Stored items:

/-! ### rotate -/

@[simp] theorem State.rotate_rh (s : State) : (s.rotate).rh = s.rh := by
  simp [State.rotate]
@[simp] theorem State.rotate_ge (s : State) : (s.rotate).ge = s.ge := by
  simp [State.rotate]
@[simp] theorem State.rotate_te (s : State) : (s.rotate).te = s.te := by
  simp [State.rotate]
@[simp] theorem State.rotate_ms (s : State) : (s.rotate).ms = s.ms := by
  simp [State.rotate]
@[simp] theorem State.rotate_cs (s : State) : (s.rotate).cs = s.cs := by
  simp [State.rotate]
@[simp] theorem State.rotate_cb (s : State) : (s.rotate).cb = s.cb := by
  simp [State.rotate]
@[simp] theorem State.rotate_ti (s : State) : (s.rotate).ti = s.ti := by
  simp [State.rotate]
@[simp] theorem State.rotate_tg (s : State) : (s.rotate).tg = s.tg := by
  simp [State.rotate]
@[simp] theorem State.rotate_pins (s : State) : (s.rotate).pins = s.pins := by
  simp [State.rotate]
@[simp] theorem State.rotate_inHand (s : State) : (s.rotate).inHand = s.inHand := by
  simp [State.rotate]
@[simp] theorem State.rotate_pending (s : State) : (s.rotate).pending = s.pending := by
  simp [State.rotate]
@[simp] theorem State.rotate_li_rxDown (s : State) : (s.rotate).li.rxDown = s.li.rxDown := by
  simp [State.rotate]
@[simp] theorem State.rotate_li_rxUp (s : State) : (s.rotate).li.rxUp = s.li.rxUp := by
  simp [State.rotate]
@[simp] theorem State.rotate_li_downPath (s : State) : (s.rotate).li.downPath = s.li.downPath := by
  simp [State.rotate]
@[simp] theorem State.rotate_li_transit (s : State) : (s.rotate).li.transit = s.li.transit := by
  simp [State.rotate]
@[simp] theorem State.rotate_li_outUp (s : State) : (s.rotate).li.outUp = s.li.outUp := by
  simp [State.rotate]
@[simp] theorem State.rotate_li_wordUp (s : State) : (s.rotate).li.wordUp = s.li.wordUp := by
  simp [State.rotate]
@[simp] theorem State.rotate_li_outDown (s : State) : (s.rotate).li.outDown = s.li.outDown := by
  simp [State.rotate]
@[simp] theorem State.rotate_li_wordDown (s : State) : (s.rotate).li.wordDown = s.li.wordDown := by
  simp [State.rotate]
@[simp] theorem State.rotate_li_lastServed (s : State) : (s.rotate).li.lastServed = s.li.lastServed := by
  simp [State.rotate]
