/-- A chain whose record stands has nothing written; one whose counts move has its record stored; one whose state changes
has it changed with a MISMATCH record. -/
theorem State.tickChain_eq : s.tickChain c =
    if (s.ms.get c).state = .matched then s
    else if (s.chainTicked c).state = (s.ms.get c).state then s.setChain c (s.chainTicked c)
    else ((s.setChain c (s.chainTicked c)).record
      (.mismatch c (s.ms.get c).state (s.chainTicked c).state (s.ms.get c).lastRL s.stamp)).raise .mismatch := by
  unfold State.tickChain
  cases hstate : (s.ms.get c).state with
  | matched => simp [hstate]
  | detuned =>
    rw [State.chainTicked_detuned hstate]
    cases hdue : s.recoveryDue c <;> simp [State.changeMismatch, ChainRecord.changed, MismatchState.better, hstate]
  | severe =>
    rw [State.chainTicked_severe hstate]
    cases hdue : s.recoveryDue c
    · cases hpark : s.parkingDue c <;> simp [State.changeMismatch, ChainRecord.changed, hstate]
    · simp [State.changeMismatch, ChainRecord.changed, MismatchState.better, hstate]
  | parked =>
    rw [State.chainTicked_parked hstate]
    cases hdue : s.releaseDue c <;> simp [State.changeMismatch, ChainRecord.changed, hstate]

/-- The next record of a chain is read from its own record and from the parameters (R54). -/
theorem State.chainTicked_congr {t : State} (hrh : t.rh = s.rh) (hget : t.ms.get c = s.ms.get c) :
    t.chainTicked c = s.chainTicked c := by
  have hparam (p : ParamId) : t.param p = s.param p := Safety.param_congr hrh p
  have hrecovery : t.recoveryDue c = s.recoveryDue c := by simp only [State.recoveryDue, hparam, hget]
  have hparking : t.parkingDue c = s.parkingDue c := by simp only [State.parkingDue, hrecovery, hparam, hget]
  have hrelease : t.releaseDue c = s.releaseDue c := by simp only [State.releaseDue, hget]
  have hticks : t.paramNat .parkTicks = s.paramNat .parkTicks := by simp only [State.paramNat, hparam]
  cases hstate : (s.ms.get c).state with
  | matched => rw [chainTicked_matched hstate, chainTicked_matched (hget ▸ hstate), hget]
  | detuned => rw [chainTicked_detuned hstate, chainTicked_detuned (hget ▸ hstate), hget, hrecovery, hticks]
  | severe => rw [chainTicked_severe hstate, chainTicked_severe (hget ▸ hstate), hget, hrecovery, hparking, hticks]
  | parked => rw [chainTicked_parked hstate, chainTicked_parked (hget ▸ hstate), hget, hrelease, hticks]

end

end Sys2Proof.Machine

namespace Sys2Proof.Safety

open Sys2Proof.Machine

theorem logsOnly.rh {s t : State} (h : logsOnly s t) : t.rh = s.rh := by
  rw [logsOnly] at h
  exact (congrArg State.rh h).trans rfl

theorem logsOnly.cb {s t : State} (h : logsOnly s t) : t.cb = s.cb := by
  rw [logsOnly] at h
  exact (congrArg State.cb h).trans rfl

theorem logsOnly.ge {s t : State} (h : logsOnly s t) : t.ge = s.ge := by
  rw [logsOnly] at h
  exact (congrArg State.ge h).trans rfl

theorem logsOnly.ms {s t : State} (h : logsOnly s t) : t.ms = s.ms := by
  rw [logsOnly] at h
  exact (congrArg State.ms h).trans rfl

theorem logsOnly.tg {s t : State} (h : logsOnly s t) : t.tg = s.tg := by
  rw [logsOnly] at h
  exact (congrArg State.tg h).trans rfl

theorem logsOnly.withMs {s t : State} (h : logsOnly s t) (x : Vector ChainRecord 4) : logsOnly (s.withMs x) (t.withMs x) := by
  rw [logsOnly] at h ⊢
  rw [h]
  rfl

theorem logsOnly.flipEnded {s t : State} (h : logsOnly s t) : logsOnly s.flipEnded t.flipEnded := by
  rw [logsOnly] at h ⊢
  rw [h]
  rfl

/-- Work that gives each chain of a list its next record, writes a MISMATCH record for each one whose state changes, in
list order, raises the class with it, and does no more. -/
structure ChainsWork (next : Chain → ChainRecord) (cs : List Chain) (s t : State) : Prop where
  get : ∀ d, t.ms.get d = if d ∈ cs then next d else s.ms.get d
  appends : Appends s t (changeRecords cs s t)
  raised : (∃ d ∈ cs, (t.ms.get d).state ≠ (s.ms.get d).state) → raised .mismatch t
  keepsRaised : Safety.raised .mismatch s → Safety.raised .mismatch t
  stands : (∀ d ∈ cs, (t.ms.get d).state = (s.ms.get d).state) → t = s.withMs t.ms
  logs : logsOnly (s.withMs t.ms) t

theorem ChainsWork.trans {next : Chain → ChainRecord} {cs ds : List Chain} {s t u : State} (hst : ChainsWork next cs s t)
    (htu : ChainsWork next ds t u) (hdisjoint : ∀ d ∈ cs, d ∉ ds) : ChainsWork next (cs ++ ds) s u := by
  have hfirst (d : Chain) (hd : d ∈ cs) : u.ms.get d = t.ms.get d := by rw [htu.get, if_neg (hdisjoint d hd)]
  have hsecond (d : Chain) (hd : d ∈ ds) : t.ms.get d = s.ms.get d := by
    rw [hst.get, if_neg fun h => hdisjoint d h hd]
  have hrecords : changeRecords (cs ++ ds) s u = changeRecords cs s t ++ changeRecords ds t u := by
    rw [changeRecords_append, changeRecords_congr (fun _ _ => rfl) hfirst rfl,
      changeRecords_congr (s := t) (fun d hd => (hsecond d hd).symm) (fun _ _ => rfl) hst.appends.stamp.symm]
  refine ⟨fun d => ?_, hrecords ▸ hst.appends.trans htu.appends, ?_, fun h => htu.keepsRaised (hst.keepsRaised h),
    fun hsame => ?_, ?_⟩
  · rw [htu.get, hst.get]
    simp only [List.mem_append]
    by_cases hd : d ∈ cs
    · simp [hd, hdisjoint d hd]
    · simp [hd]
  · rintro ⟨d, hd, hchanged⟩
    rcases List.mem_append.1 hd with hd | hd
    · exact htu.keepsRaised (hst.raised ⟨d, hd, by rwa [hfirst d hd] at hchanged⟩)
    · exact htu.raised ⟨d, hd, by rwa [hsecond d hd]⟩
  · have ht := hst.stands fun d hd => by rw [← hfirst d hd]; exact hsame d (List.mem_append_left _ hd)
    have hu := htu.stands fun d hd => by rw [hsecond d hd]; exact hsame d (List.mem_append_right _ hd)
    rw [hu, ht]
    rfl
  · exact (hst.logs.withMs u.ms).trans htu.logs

==

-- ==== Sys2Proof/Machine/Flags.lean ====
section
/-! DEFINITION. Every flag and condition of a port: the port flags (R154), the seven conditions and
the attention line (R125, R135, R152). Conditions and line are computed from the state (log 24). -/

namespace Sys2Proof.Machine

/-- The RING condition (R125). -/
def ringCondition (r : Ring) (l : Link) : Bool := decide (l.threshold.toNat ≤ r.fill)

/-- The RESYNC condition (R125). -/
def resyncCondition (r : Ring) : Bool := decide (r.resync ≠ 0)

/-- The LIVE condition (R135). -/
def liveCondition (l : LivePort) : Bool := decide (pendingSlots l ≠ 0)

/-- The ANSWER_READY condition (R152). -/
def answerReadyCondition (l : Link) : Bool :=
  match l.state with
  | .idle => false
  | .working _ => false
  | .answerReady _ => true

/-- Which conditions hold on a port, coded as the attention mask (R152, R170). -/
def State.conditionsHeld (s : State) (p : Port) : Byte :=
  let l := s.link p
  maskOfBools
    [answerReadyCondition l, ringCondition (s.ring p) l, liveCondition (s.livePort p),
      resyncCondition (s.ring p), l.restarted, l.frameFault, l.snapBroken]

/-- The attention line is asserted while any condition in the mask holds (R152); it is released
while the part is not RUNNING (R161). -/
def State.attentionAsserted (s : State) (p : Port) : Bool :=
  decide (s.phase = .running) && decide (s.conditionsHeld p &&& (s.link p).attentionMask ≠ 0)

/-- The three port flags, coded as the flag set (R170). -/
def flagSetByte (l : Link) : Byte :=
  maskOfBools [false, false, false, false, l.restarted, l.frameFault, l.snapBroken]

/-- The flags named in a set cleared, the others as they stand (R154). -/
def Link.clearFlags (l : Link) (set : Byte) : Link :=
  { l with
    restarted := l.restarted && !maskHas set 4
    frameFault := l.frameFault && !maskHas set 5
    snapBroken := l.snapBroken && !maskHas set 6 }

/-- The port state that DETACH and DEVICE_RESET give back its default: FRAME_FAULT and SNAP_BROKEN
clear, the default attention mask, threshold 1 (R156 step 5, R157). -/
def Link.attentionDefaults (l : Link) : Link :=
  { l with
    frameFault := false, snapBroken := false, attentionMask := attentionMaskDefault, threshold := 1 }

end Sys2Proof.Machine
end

**WHAT YOU ARE ASKED TO DO**
Number of lines with the string "hrecovery" in the data above: report this figure and nothing more.

**TASK SOLUTION**
4